**What you should do**
Each line of the data holding "Settles" should be found and copied.

**Data provided**
-- ==== Sys2Proof/Proofs/CipherInverse.lean ====
section
/-! The two directions of the cipher undo each other (`41_round_datapath.md` R171 to R173). The rounds of one direction
are those of the other read backwards, each micro-operation replaced by the one that undoes it, so that the working
block comes back; the copies in and out carry it over from one machine to the other. -/

namespace Sys2Proof.Machine

/-! The rounds of a direction. -/

@[simp] theorem roundsOf_between (a b : MicroOp) (ms : List MicroOp) : roundsOf (a :: (ms ++ [b])) = ms := by
  simp [roundsOf]

/-- Each direction's rounds mirror the other's (R171). -/
theorem roundsOf_xformSeq_mirror (nr : Rounds) {d d' : Direction} (hd : d ≠ d') :
    roundsOf (xformSeq d' nr) = (roundsOf (xformSeq d nr)).reverse.map MicroOp.inverse := by
  have hdec : roundsOf (decSeq nr) = (roundsOf (encSeq nr)).reverse.map MicroOp.inverse := by
    rw [decSeq_mirrors_encSeq, roundsOf_between]
  have henc : roundsOf (encSeq nr) = (roundsOf (decSeq nr)).reverse.map MicroOp.inverse := by
    rw [hdec]
    simp [Function.comp_def]
  cases d with
  | encrypt =>
    cases d' with
    | encrypt => exact absurd rfl hd
    | decrypt => exact hdec
  | decrypt =>
    cases d' with
    | encrypt => exact henc
    | decrypt => exact absurd rfl hd

/-- A micro-operation that keeps the schedule and whose effect on `BLK` depends on `BLK`, the size and the schedule
alone: none of the key scheduler's writes, and not the copy in. -/
structure MicroOp.OnBlock (m : MicroOp) : Prop where
  keepsInstance : writesInstance m.toInstr = false
  notCopyIn : m ≠ .ldblk

theorem roundsOf_xformSeq_onBlock (d : Direction) (nr : Rounds) : ∀ m ∈ roundsOf (xformSeq d nr), m.OnBlock := by
  have h : ∀ m ∈ roundsOf (xformSeq d nr), writesInstance m.toInstr = false ∧ m ≠ .ldblk := by
    cases d <;> cases nr <;> decide
  exact fun m hm => ⟨(h m hm).1, (h m hm).2⟩

theorem MicroOp.OnBlock.inverse {m : MicroOp} (hm : m.OnBlock) : m.inverse.OnBlock := by
  obtain ⟨hw, hl⟩ := hm
  cases m with
  | kload | kstep => cases hw
  | ldblk => exact absurd rfl hl
  | _ => exact ⟨rfl, nofun⟩

/-- What such a micro-operation leaves in `BLK` is the same in two machines of one size, schedule and working block. -/
theorem apply_blk_congr {m : MicroOp} (hm : m.OnBlock) (s t : State) (hnb : t.nb = s.nb) (hw : t.w = s.w)
    (hblk : t.blk = s.blk) : (m.apply t).blk = (m.apply s).blk := by
  obtain ⟨hi, hl⟩ := hm
  cases m with
  | kload | kstep => cases hi
  | ldblk => exact absurd rfl hl
  | kser => exact hblk
  | stblk => simpa only [MicroOp.apply, State.stblk_blk] using hblk
  | shrow | ishrow => simp only [MicroOp.apply, rotateRows_blk, State.mapBlock_blk, hnb, hblk]
  | ark r => simp only [MicroOp.apply, State.ark, State.mapBlock_blk, hnb, hblk, ekByte_congr t s hw]
  | subb | isubb | mixc | imixc =>
    simp only [MicroOp.apply, State.subb, State.isubb, State.mixc, State.imixc, State.mapBlock_blk, hnb, hblk]

/-- Such a micro-operation is undone, in `BLK`, by its inverse (R173 (b), (c)). -/
theorem apply_inverse_apply_blk {m : MicroOp} (hm : m.OnBlock) (s : State) :
    (m.inverse.apply (m.apply s)).blk = s.blk := by
  obtain ⟨hi, hl⟩ := hm
  cases m with
  | kload | kstep => cases hi
  | ldblk => exact absurd rfl hl
  | kser => rfl
  | stblk => exact (State.stblk_blk _).trans s.stblk_blk
  | ark r => exact congrArg State.blk (ark_ark s r)
  | subb => exact congrArg State.blk (isubb_subb s)
  | isubb => exact congrArg State.blk (subb_isubb s)
  | shrow => exact rotateRows_rotateRows s nofun
  | ishrow => exact rotateRows_rotateRows s nofun
  | mixc => exact congrArg State.blk (imixc_mixc s)
  | imixc => exact congrArg State.blk (mixc_imixc s)

theorem runMicro_w (ms : List MicroOp) (s : State) (h : ∀ m ∈ ms, m.OnBlock) : (s.runMicro ms).w = s.w :=
  (runMicro_keepsUnwritten .xform ms s fun m hm => ⟨fun _ => (h m hm).keepsInstance, nofun, nofun, nofun⟩).w rfl

/-- A machine `t` that holds what `ms` made of the working block of `s` gets that block back from the inverses, last
first. -/
theorem runMicro_inverse_blk (ms : List MicroOp) (hms : ∀ m ∈ ms, m.OnBlock) (s t : State) (hnb : t.nb = s.nb)
    (hw : t.w = s.w) (hblk : t.blk = (s.runMicro ms).blk) :
    (t.runMicro (ms.reverse.map MicroOp.inverse)).blk = s.blk := by
  induction ms generalizing s with
  | nil => exact hblk
  | cons m ms ih =>
    rw [List.forall_mem_cons] at hms
    obtain ⟨hm, hms⟩ := hms
    have hkeep := apply_tick_keepsCipherInput m s hm.keepsInstance
    have hback := ih hms (m.apply s).tick (hnb.trans hkeep.nb.symm) (hw.trans hkeep.w.symm) hblk
    have hwback : (t.runMicro (ms.reverse.map MicroOp.inverse)).w = t.w := by
      refine runMicro_w _ t fun m' hm' => ?_
      obtain ⟨m'', hm'', rfl⟩ := List.mem_map.1 hm'
      exact (hms m'' (List.mem_reverse.1 hm'')).inverse
    rw [List.reverse_cons, List.map_append, runMicro_append]
    calc ((t.runMicro (ms.reverse.map MicroOp.inverse)).runMicro [m.inverse]).blk
        = (m.inverse.apply (t.runMicro (ms.reverse.map MicroOp.inverse))).blk := State.tick_blk _
      _ = (m.inverse.apply (m.apply s).tick).blk := apply_blk_congr hm.inverse _ _
          ((runMicro_nb _ t).trans (hnb.trans hkeep.nb.symm)) (hwback.trans (hw.trans hkeep.w.symm)) hback
      _ = (m.inverse.apply (m.apply s)).blk := apply_blk_congr hm.inverse _ _ (State.tick_nb _) (State.tick_w _)
          (State.tick_blk _)
      _ = s.blk := apply_inverse_apply_blk hm s

/-! The copies in and out. -/

theorem Agree.symm {len : Nat} {a b : Buf} (h : Agree len a b) : Agree len b a := fun n hn => (h n hn).symm

theorem Agree.trans {len : Nat} {a b c : Buf} (h : Agree len a b) (g : Agree len b c) : Agree len a c :=
  fun n hn => (h n hn).trans (g n hn)

theorem ldblk_agree (s : State) : Agree (blockBytes s.nb) s.ldblk.blk s.din := bufByte_mapBlock_of_lt s _

theorem stblk_agree_blk (s : State) : Agree (blockBytes s.nb) s.stblk.dout s.blk := fun n hn => by
  rw [State.stblk_dout, bufByte_bufFill _ _ _ n (hn.trans_le (blockBytes_le s.nb)), if_pos hn]

/-- XFORM's sequence copies in, runs its rounds and copies out. -/
theorem runMicro_xformSeq_agree_rounds (d : Direction) (nr : Rounds) (s : State) : Agree (blockBytes s.nb)
    (s.runMicro (xformSeq d nr)).dout (s.ldblk.tick.runMicro (roundsOf (xformSeq d nr))).blk := by
  have hout := stblk_agree_blk (s.ldblk.tick.runMicro (roundsOf (xformSeq d nr)))
  rw [runMicro_nb, State.tick_nb, State.ldblk, State.mapBlock_nb] at hout
  rw [xformSeq_rounds d nr, runMicro_copyInOut, roundsOf_between]
  exact hout

/-- `s` with a block in `BLK` and in `DIN`. -/
def State.holding (s : State) (block : Buf) : State := { s with blk := block, din := block }

@[simp] theorem State.holding_nb (s : State) (block : Buf) : (s.holding block).nb = s.nb := rfl

@[simp] theorem State.holding_nr (s : State) (block : Buf) : (s.holding block).nr = s.nr := rfl

@[simp] theorem State.holding_w (s : State) (block : Buf) : (s.holding block).w = s.w := rfl

/-- The copy in leaves such a machine's `BLK` as it was, the bytes above the block too. -/
theorem holding_ldblk_blk (s : State) (block : Buf) : (s.holding block).ldblk.blk = block := by
  refine buf_ext _ _ fun n hn => ?_
  rw [State.ldblk, bufByte_mapBlock _ _ n hn]
  exact ite_self _

/-- The working block after the copy in and the rounds of a direction (R170, R171). -/
def State.afterRounds (s : State) (d : Direction) : Buf :=
  (s.ldblk.tick.runMicro (roundsOf (xformSeq d s.nr))).blk

/-- XFORM's sequence copies in, runs its rounds and copies out. -/
theorem runMicro_xformSeq_agree_afterRounds (d : Direction) (s : State) :
    Agree (blockBytes s.nb) (s.runMicro (xformSeq d s.nr)).dout (s.afterRounds d) := by
  have hout := stblk_agree_blk (s.ldblk.tick.runMicro (roundsOf (xformSeq d s.nr)))
  rw [runMicro_nb, State.tick_nb, State.ldblk, State.mapBlock_nb] at hout
  rw [xformSeq_rounds d s.nr, runMicro_copyInOut]
  exact hout

/-- The rounds of the other direction, from what the rounds of one left, give the input block back. -/
theorem afterRounds_holding_afterRounds {d d' : Direction} (hd : d ≠ d') (s : State) :
    (s.holding (s.afterRounds d)).afterRounds d' = s.ldblk.blk := by
  rw [State.afterRounds, State.holding_nr, roundsOf_xformSeq_mirror s.nr hd, ← State.tick_blk s.ldblk]
  refine runMicro_inverse_blk _ (roundsOf_xformSeq_onBlock d s.nr) s.ldblk.tick _ ?_ ?_ ?_
  · simp [State.ldblk]
  · simp [State.ldblk]
  · rw [State.tick_blk, holding_ldblk_blk, State.afterRounds]

/-- The sequence of the other direction, on a machine of the same size and schedule that is given the output block as
its input block, leaves the first machine's input block in `DOUT` (R173 (d)). -/
theorem runMicro_xformSeq_inverse {d d' : Direction} (hd : d ≠ d') (s u : State) (hnb : u.nb = s.nb)
    (hnr : u.nr = s.nr) (hw : ∀ i < scheduleWords s.nb s.nr, u.word i = s.word i)
    (hin : Agree (blockBytes s.nb) u.din (s.runMicro (xformSeq d s.nr)).dout) :
    Agree (blockBytes s.nb) (u.runMicro (xformSeq d' s.nr)).dout s.din := by
  have hsame : SameCipherInput u (s.holding (s.afterRounds d)) := by
    refine ⟨hnb, hnr, fun n hn => ?_, ?_⟩
    · rw [hnb, hnr] at hn
      rw [ekByte_congr _ s (s.holding_w _), State.ekByte, State.ekByte, hw (n / 4) (by omega)]
    · rw [hnb]
      exact hin.trans (runMicro_xformSeq_agree_afterRounds d s)
  have hlock := runMicro_xformSeq_agree d' u _ hsame
  have hback := runMicro_xformSeq_agree_afterRounds d' (s.holding (s.afterRounds d))
  rw [hnb, hnr] at hlock
  rw [afterRounds_holding_afterRounds hd] at hback
  exact (hlock.trans hback).trans (ldblk_agree s)

/-! XFORM. -/

/-- XFORM on a READY slot with a right length answers, with its sequence's output block (R225). -/
theorem exec_xform_of_ready (s : State) (hb : s.busy = false) (hs : s.slot = .ready)
    (hl : s.dlen.toNat = 4 * wordCount s.nb) :
    ∃ t, exec .xform s = .next t ∧
      Agree (blockBytes s.nb) t.dout (s.begin.runMicro (xformSeq s.dir s.nr)).dout := by
  rcases execXform_cases s with ⟨h, -⟩ | ⟨-, h, -⟩ | ⟨-, -, h, -⟩ | ⟨-, -, -, he⟩
  · cases hb.symm.trans h
  · cases hs.symm.trans h
  · exact absurd hl h
  · refine ⟨_, he, fun n hn => bufByte_closeXform_dout _ n ?_⟩
    rwa [runMicro_nb, State.begin_nb]

/-! The function of R172. -/

theorem blockOf_congr (nb : WordCount) (a b : Buf) (h : Agree (blockBytes nb) a b) : blockOf nb a = blockOf nb b :=
  List.map_congr_left fun n hn => h n (List.mem_range.1 hn)

/-- A block taken from a buffer and written into another. -/
theorem bufLoad_blockOf_agree (nb : WordCount) (a b : Buf) :
    Agree (blockBytes nb) (bufLoad (blockOf nb a) b) a := by
  intro n hn
  rw [bufByte_bufLoad _ b n (hn.trans_le (blockBytes_le nb))]
  simp [blockOf, hn]

/-- A block written into a buffer and taken from it. -/
theorem blockOf_bufLoad (nb : WordCount) (l : List Byte) (b : Buf) (hl : l.length = blockBytes nb) :
    blockOf nb (bufLoad l b) = l := by
  have h32 := blockBytes_le nb
  refine List.ext_getElem (by rw [blockOf_length, hl]) fun n hn hn' => ?_
  simp [blockOf, bufByte_bufLoad l b n (by omega : n < 32), List.getElem?_eq_getElem hn']

theorem xformBlock_length (d : Direction) (nb : WordCount) (nr : Rounds) (w : Schedule) (b : List Byte) :
    (xformBlock d nb nr w b).length = 4 * wordCount nb := blockOf_length nb _

/-- `Xform` of one direction undoes that of the other (R173 (d)). -/
theorem xformBlock_xformBlock {d d' : Direction} (hd : d ≠ d') (nb : WordCount) (nr : Rounds) (w : Schedule)
    (b : List Byte) (hb : b.length = 4 * wordCount nb) : xformBlock d' nb nr w (xformBlock d nb nr w b) = b := by
  have hin : Agree (blockBytes nb) (cipherStart nb nr w (xformBlock d nb nr w b)).din
      ((cipherStart nb nr w b).runMicro (xformSeq d nr)).dout := by
    rw [cipherStart_din, xformBlock]
    exact bufLoad_blockOf_agree nb _ _
  have hw : (cipherStart nb nr w (xformBlock d nb nr w b)).w = (cipherStart nb nr w b).w := by
    rw [cipherStart_w, cipherStart_w]
  have hback := runMicro_xformSeq_inverse hd (cipherStart nb nr w b) (cipherStart nb nr w (xformBlock d nb nr w b))
    (cipherStart_nb nb nr w _) (cipherStart_nr nb nr w _) (fun i _ => word_congr _ _ hw i) hin
  rw [cipherStart_nb, cipherStart_nr, cipherStart_din] at hback
  exact (blockOf_congr nb _ _ hback).trans (blockOf_bufLoad nb b _ hb)

/-- So it is a permutation of the blocks (R173 (e)). -/
theorem xformBlock_permutation {d d' : Direction} (hd : d ≠ d') (nb : WordCount) (nr : Rounds) (w : Schedule) :
    (∀ b, (xformBlock d nb nr w b).length = 4 * wordCount nb) ∧
    (∀ a b : List Byte, a.length = 4 * wordCount nb → b.length = 4 * wordCount nb →
      xformBlock d nb nr w a = xformBlock d nb nr w b → a = b) ∧
    ∀ c : List Byte, c.length = 4 * wordCount nb → ∃ b, b.length = 4 * wordCount nb ∧ xformBlock d nb nr w b = c := by
  refine ⟨xformBlock_length d nb nr w, fun a b ha hb h => ?_, fun c hc => ?_⟩
  · rw [← xformBlock_xformBlock hd nb nr w a ha, h, xformBlock_xformBlock hd nb nr w b hb]
  · exact ⟨_, xformBlock_length d' nb nr w c, xformBlock_xformBlock hd.symm nb nr w c hc⟩

/-- XFORM computes the function (R172). -/
theorem exec_xform_eq_xformBlock (s t : State)
    (h : Agree (blockBytes s.nb) t.dout (s.begin.runMicro (xformSeq s.dir s.nr)).dout) :
    blockOf s.nb t.dout = xformBlock s.dir s.nb s.nr s.w (blockOf s.nb s.din) := by
  have hsame : SameCipherInput s.begin (cipherStart s.nb s.nr s.w (blockOf s.nb s.din)) :=
    ⟨rfl, rfl, fun n _ => ekByte_congr _ _ rfl n, (bufLoad_blockOf_agree s.nb s.din _).symm⟩
  exact blockOf_congr s.nb _ _ (h.trans (runMicro_xformSeq_agree s.dir s.begin _ hsame))

end Sys2Proof.Machine

open Sys2Proof Sys2Proof.Machine

/-- Settles O49: both machines run the sequence of their direction between a copy in and a copy out, and the second's
input block is the first's output block. -/
theorem xformRoundTrip : Obligations.XformRoundTrip := by
  unfold Obligations.XformRoundTrip
  intro s hb hs hl
  obtain ⟨t, ht, hout⟩ := exec_xform_of_ready s hb hs hl
  refine ⟨t, ht, fun u hub hus hdir hnb hnr hw hul hin => ?_⟩
  obtain ⟨v, hv, hvout⟩ := exec_xform_of_ready u hub hus hul
  rw [hnb, hnr] at hvout
  have hin' : Agree (blockBytes s.nb) u.din t.dout := hin
  exact ⟨v, hv, hvout.trans (runMicro_xformSeq_inverse hdir.symm s.begin u.begin hnb hnr hw (hin'.trans hout))⟩

/-- Settles O60: XFORM runs the sequence the function is defined by, and the function of each direction undoes that of
the other. -/
theorem encryptAndDecryptAreInversePermutations : Obligations.EncryptAndDecryptAreInversePermutations := by
  unfold Obligations.EncryptAndDecryptAreInversePermutations
  have hdir : Direction.encrypt ≠ .decrypt := nofun
  refine ⟨fun s hb hs hl => ?_, fun nb nr w => ⟨fun b hb => ?_, ?_⟩⟩
  · obtain ⟨t, ht, hout⟩ := exec_xform_of_ready s hb hs hl
    exact ⟨t, ht, exec_xform_eq_xformBlock s t hout⟩
  · exact ⟨xformBlock_xformBlock hdir nb nr w b hb, xformBlock_xformBlock hdir.symm nb nr w b hb⟩
  · rw [List.forall_mem_cons, List.forall_mem_singleton]
    exact ⟨xformBlock_permutation hdir nb nr w, xformBlock_permutation hdir.symm nb nr w⟩

end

**Exercise response**
/-- Settles O49: both machines run the sequence of their direction between a copy in and a copy out, and the second's
/-- Settles O60: XFORM runs the sequence the function is defined by, and the function of each direction undoes that of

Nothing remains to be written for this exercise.